### ABOUT THIS TASK
When the line containing "00; the previous" appears in the entries below, begin printing there and stop after the line containing "def Obligations.FullStepCellClasses : Prop"; print each of those lines exactly and no other line.

Saved entries
-- ==== Sys2Proof/Machine/Assembler.lean ====
section
/-! DEFINITION. The assembler syntax (R71) and the pseudo-instructions (R72), over lists of characters. -/

namespace Sys2Proof

/-- The expansion of a pseudo-instruction (R72). -/
def Pseudo.expand : Pseudo → List Instr
  | .press   => [.btn 0]
  | .release => [.btn 1]
  | .cw      => [.enc 1, .enc 3, .enc 2, .enc 0]
  | .ccw     => [.enc 2, .enc 3, .enc 1, .enc 0]
  | .rest    => [.enc 0]

/-- The name of a pseudo-instruction (R72). -/
def Pseudo.name : Pseudo → List Char
  | .press   => "press".toList
  | .release => "release".toList
  | .cw      => "cw".toList
  | .ccw     => "ccw".toList
  | .rest    => "rest".toList

namespace Machine

/-- `;` begins a comment that runs to the end of the line (R71; log entry 16). -/
def stripComment : List Char → List Char
  | [] => []
  | c :: cs => if c = ';' then [] else c :: stripComment cs

/-- The words of a line, between spaces and tabs; `cur` is the word begun, its last character first. -/
def lineWords (cur : List Char) : List Char → List (List Char)
  | [] => if cur = [] then [] else [cur.reverse]
  | c :: cs =>
    if c = ' ' ∨ c = '\t' then
      if cur = [] then lineWords [] cs else cur.reverse :: lineWords [] cs
    else lineWords (c :: cur) cs

/-- A binary digit. -/
def parseLevel : List Char → Option Level
  | ['0'] => some 0
  | ['1'] => some 1
  | _ => none

/-- A sample: a decimal `0` to `3` or a binary `0bBA` (R71). -/
def parseSample : List Char → Option PinSample
  | ['0'] => some 0
  | ['1'] => some 1
  | ['2'] => some 2
  | ['3'] => some 3
  | ['0', 'b', b, a] =>
    match parseLevel [b], parseLevel [a] with
    | some b, some a => some (b ++ a)
    | _, _ => none
  | _ => none

/-- A word that is a whole line: `read` or a pseudo-instruction (R71, R72). -/
def parsePlain (m : List Char) : Option (List Instr) :=
  if m = "read".toList then some [.read]
  else
    match [Pseudo.press, .release, .cw, .ccw, .rest].find? (fun q => m = q.name) with
    | some q => some q.expand
    | none => none

/-- The stimuli of one line, none where the line is not of the syntax; an empty line has none (R71, R72). -/
def parseLine (line : List Char) : Option (List Instr) :=
  match lineWords [] (stripComment line) with
  | [] => some []
  | [m] => parsePlain m
  | [m, a] =>
    if m = "enc".toList then (parseSample a).map (fun p => [.enc p])
    else if m = "btn".toList then (parseLevel a).map (fun l => [.btn l])
    else none
  | _ => none

/-- The decimal digit of a number below 4. -/
def digit (n : Nat) : Char :=
  match n with
  | 0 => '0'
  | 1 => '1'
  | 2 => '2'
  | _ => '3'

/-- One stimulus as a line (R71). -/
def printInstr : Instr → List Char
  | .enc p => "enc ".toList ++ [digit p.toNat]
  | .btn l => "btn ".toList ++ [digit l.toNat]
  | .read  => "read".toList

/-- The words of a list of stimuli, as deliveries of a trace (R60). -/
def deliveriesOf (is : List Instr) : List Delivery := is.map (fun i => .word (encode i))

end Machine
end Sys2Proof
end

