/-- R22: after reset and after every ENC_EDGE `st` is a code of the mode, bits [7:4] zero; and from a legal code every
sample completes (R90). -/
def Obligations.StHoldsLegalCode : Prop :=
  (∀ b : Build, (State.resetFor b).Legal ∧ (State.resetFor b).st.extractLsb' 4 4 = 0) ∧
  (∀ (s t : State) (p : PinSample), exec (.enc p) s = .next t →
    t.st.extractLsb' 4 4 = 0 ∧
    (s.build.mode = .full → t.st ∈ [0#8, 1#8, 2#8, 3#8, 4#8, 5#8, 6#8]) ∧
    (s.build.mode = .half → t.st ∈ [0#8, 1#8, 2#8, 3#8, 4#8, 5#8])) ∧
  (∀ (s : State) (p : PinSample), s.Legal → ∃ t, exec (.enc p) s = .next t ∧ t.Legal)

/-- From an `st` that is no code of the mode, which R172 and I3 have a model refuse, ENC_EDGE is refused under the code,
and BTN_EDGE and READ_POS, which do not read `st` (R25, R125), complete. That the refusal stands in ENC_EDGE's step and
not in the type of `st` is the model's choice (log entry 12). -/
def Obligations.IllegalStateCodeIsRefused : Prop :=
  ∀ s : State, ¬ s.Legal →
    (∀ p, exec (.enc p) s = .refused (.illegalStateCode s.st)) ∧
    (∀ l, ∃ t, exec (.btn l) s = .next t) ∧ ∃ t, exec .read s = .next t

/-- R84: the class of every full-step cell, from the gray-code sequences alone. In the sub-state of direction `d` at
code `c`: the same code holds; the next code of the sequence is forward, with the event at the final 00; the previous
code backs off without an event; both bits changed goes to START without an event. START starts a sequence of either
direction and holds otherwise. -/
def Obligations.FullStepCellClasses : Prop :=
  (∀ (s : State) (d : Dir) (c p : PinSample), s.build.mode = .full → c ≠ 0b00 → s.st = (d.state c).code →
    ∃ t, exec (.enc p) s = .next t ∧
      (p = c → t.st = s.st ∧ t.ret = .event .none) ∧
      (p = d.succ c → t.st = (d.state p).code ∧ t.ret = .event (if p = 0b00 then d.event else .none)) ∧
      (d.succ p = c → t.st = (d.state p).code ∧ t.ret = .event .none) ∧
      (doubleJump c p → t.st = FullState.start.code ∧ t.ret = .event .none)) ∧
  (∀ (s : State) (p : PinSample), s.build.mode = .full → s.st = FullState.start.code →
    ∃ t, exec (.enc p) s = .next t ∧ t.ret = .event .none ∧
      (p = 0b00 → t.st = s.st) ∧ (p = 0b01 → t.st = (Dir.cw.state p).code) ∧
      (p = 0b10 → t.st = (Dir.ccw.state p).code) ∧ (doubleJump 0b00 p → t.st = s.st))

/-- R87 (cell classes): in the sub-state of a leg the same code holds, the code of the rest state it makes for is
forward and emits, and every other sample goes back to the rest state it left without an event. From a rest state
its own code holds, and the first code of a direction enters that direction's leg, each without an event. -/
def Obligations.HalfStepCellClasses : Prop :=
  ∀ (s : State) (g : HalfLeg) (p : PinSample), g ∈ halfLegs → s.build.mode = .half →
    (s.st = g.sub.code → ∃ t, exec (.enc p) s = .next t ∧
      (p = halfPins g.sub → t.st = s.st ∧ t.ret = .event .none) ∧
      (p = halfPins g.target → t.st = g.target.code ∧ t.ret = .event g.dir.event) ∧
      (p ≠ halfPins g.sub → p ≠ halfPins g.target → t.st = g.origin.code ∧ t.ret = .event .none)) ∧
    (s.st = g.origin.code → ∃ t, exec (.enc p) s = .next t ∧ t.ret = .event .none ∧
      (p = halfPins g.origin → t.st = s.st) ∧
      (p = g.dir.succ (halfPins g.origin) → t.st = g.sub.code) ∧
      (doubleJump (halfPins g.origin) p → t.st = g.target.code))

/-- R85: in full-step mode every double jump goes to START and emits no event; 11 in START stays in START. -/
def Obligations.FullStepDoubleJumpGoesToStart : Prop :=
  ∀ (s : State) (q : FullState) (p : PinSample), s.build.mode = .full → s.st = q.code →
    doubleJump (fullPins q) p →
      ∃ t, exec (.enc p) s = .next t ∧ t.st = FullState.start.code ∧ t.ret = .event .none ∧ t.pos = s.pos ∧
        t.diag = s.diag

/-- R97: double jumps never emit; where each goes in both modes. -/
def Obligations.DoubleJumpNeverEmits : Prop :=
  (∀ (s : State) (q : FullState) (p : PinSample), s.build.mode = .full → s.st = q.code →
    doubleJump (fullPins q) p →
      ∃ t, exec (.enc p) s = .next t ∧ t.ret = .event .none ∧ t.pos = s.pos ∧ t.st = FullState.start.code) ∧
  (∀ (s : State) (q : HalfState) (p : PinSample), s.build.mode = .half → s.st = q.code →
    doubleJump (halfPins q) p →
      ∃ t, exec (.enc p) s = .next t ∧ t.ret = .event .none ∧ t.pos = s.pos ∧
        t.st = (match q with
          | .start => HalfState.startM.code
          | .ccwBegin => HalfState.start.code
          | .cwBegin => HalfState.start.code
          | .startM => HalfState.start.code
          | .cwBeginM => HalfState.startM.code
          | .ccwBeginM => HalfState.startM.code))

/-- R91: a sample equal to the pin code of the current state changes nothing and returns NONE; START in full-step
mode holds under 00 and 11. -/
def Obligations.HoldChangesNothing : Prop :=
  (∀ (s : State) (q : FullState) (p : PinSample), s.build.mode = .full → s.st = q.code →
    (p = fullPins q ∨ (q = .start ∧ p = 0b11)) →
      ∃ t, exec (.enc p) s = .next t ∧ t.st = s.st ∧ t.ret = .event .none ∧ t.pos = s.pos ∧ t.diag = s.diag) ∧
  (∀ (s : State) (q : HalfState) (p : PinSample), s.build.mode = .half → s.st = q.code → p = halfPins q →
      ∃ t, exec (.enc p) s = .next t ∧ t.st = s.st ∧ t.ret = .event .none ∧ t.pos = s.pos ∧ t.diag = s.diag)
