/-! ### The two registers under the operations -/

/-- An operation that moves `st` is an ENC_EDGE (R23). -/
theorem exec_st {i : Instr} {s t : State} (h : exec i s = .next t) : t.st = s.st ∨ ∃ p, i = .enc p := by
  cases i with
  | enc p => exact .inr ⟨p, rfl⟩
  | btn l => obtain rfl := Host.Outcome.next.inj h; simp
  | read => obtain rfl := Host.Outcome.next.inj h; exact .inl rfl

/-- An operation that moves `pos` is an ENC_EDGE or a press (R27). -/
theorem exec_pos {i : Instr} {s t : State} (h : exec i s = .next t) :
    t.pos = s.pos ∨ (∃ p, i = .enc p) ∨ ∃ l, i = .btn l ∧ pressed l = true := by
  cases i with
  | enc p => exact .inr (.inl ⟨p, rfl⟩)
  | btn l =>
    obtain rfl := Host.Outcome.next.inj h
    cases hl : pressed l
    · simp [hl]
    · exact .inr (.inr ⟨l, rfl, hl⟩)
  | read => obtain rfl := Host.Outcome.next.inj h; exact .inl rfl

/-- A BTN_EDGE leaves `pos` as it was or 0 (R124). -/
theorem takeBtn_pos_cases (l : Level) (s : State) : (takeBtn l s).pos = s.pos ∨ (takeBtn l s).pos = 0 := by
  rw [takeBtn_pos]
  split
  · exact .inr rfl
  · exact .inl rfl

/-- An ENC_EDGE moves `pos` by its event, in the build it finds (R121). -/
theorem takeEnc_pos {s t : State} {p : PinSample} (h : takeEnc p s = .next t) :
    ∃ ev, t.pos = posAfter s.build.posWidth ev s.pos := by
  obtain ⟨-, c, ev, -, -, rfl⟩ := takeEnc_cases h
  exact ⟨ev, rfl⟩

end Sys2Proof.Machine
end

section
/-! PROOF. The invariant holds after reset, and every step keeps it. -/

namespace Sys2Proof.Machine

/-! ### What a step event records and shows -/

/-- A build without observability records no step event. -/
@[simp] theorem stepRecords_false (ev : StepEvent) (q : Int) : stepRecords false ev q = [] := by
  cases ev <;> rfl

/-- A build without observability shows no step event. -/
@[simp] theorem stepShown_false (ev : StepEvent) (q : Int) : stepShown false ev q = none := by
  cases ev <;> rfl

/-- A step event records no position but the one it leaves. -/
theorem mem_stepRecords {obs : Bool} {ev : StepEvent} {q v : Int}
    (h : .cw v ∈ stepRecords obs ev q ∨ .ccw v ∈ stepRecords obs ev q) : v = q := by
  cases obs with
  | false => simp at h
  | true =>
    cases ev with
    | none => simp [stepRecords] at h
    | cw | ccw => simpa [stepRecords] using h

/-- What is shown of a step event is its code, which is not `00`, and the position it leaves (R132). -/
theorem stepShown_eq_some {obs : Bool} {ev : StepEvent} {q : Int} {d : DiagStep} (h : stepShown obs ev q = some d) :
    d.dir = ev.code ∧ d.dir ≠ 0b00 ∧ d.pos = q := by
  cases obs with
  | false => simp at h
  | true =>
    cases ev with
    | none => cases h
    | cw | ccw => cases h; simp [StepEvent.code]

/-- No event has the code `11` (R66). -/
theorem StepEvent.code_ne_three (ev : StepEvent) : ev.code ≠ 0b11 := by
  cases ev <;> decide

/-! ### The invariant under each operation -/

/-- The invariant speaks neither of the index, nor of the queue, nor of the free values' counter, and of `ret` only
that a returned position fits. -/
theorem State.Inv.frame {s : State} (h : s.Inv) {r : Returned} (hr : ∀ v, r = .position v → fits s.posWidth v)
    (n k : Nat) (ds : List Delivery) : State.Inv { s with index := n, ret := r, pending := ds, ticks := k } where
  legal := h.legal
  posFits := h.posFits
  recordsFit := h.recordsFit
  shownFits := h.shownFits
  returnedFits := hr
  eventCode := h.eventCode
  silent := h.silent
  shown := h.shown
  shownPos := h.shownPos

theorem resetFor_inv (b : Build) : (State.resetFor b).Inv where
  legal := by cases hm : b.mode <;> simp [State.Legal, State.resetFor, hm, legalCode, stateCount]
  posFits := fits_zero _
  recordsFit := by simp [State.resetFor]
  shownFits := by simp [State.resetFor]
  returnedFits := by simp [State.resetFor]
  eventCode := by simp [State.resetFor]
  silent := by simp [State.resetFor]
  shown := by simp [State.resetFor]
  shownPos := by simp [State.resetFor]

theorem resetOp_inv (s : State) : (resetOp s).Inv :=
  (resetFor_inv s.build).frame (resetFor_inv s.build).returnedFits 0 s.ticks s.pending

### WRITTEN REPLY
code `c`: the same code holds; the next code of the sequence is forward, with the event at the final 00; the previous
code backs off without an event; both bits changed goes to START without an event. START starts a sequence of either
direction and holds otherwise. -/
def Obligations.FullStepCellClasses : Prop :=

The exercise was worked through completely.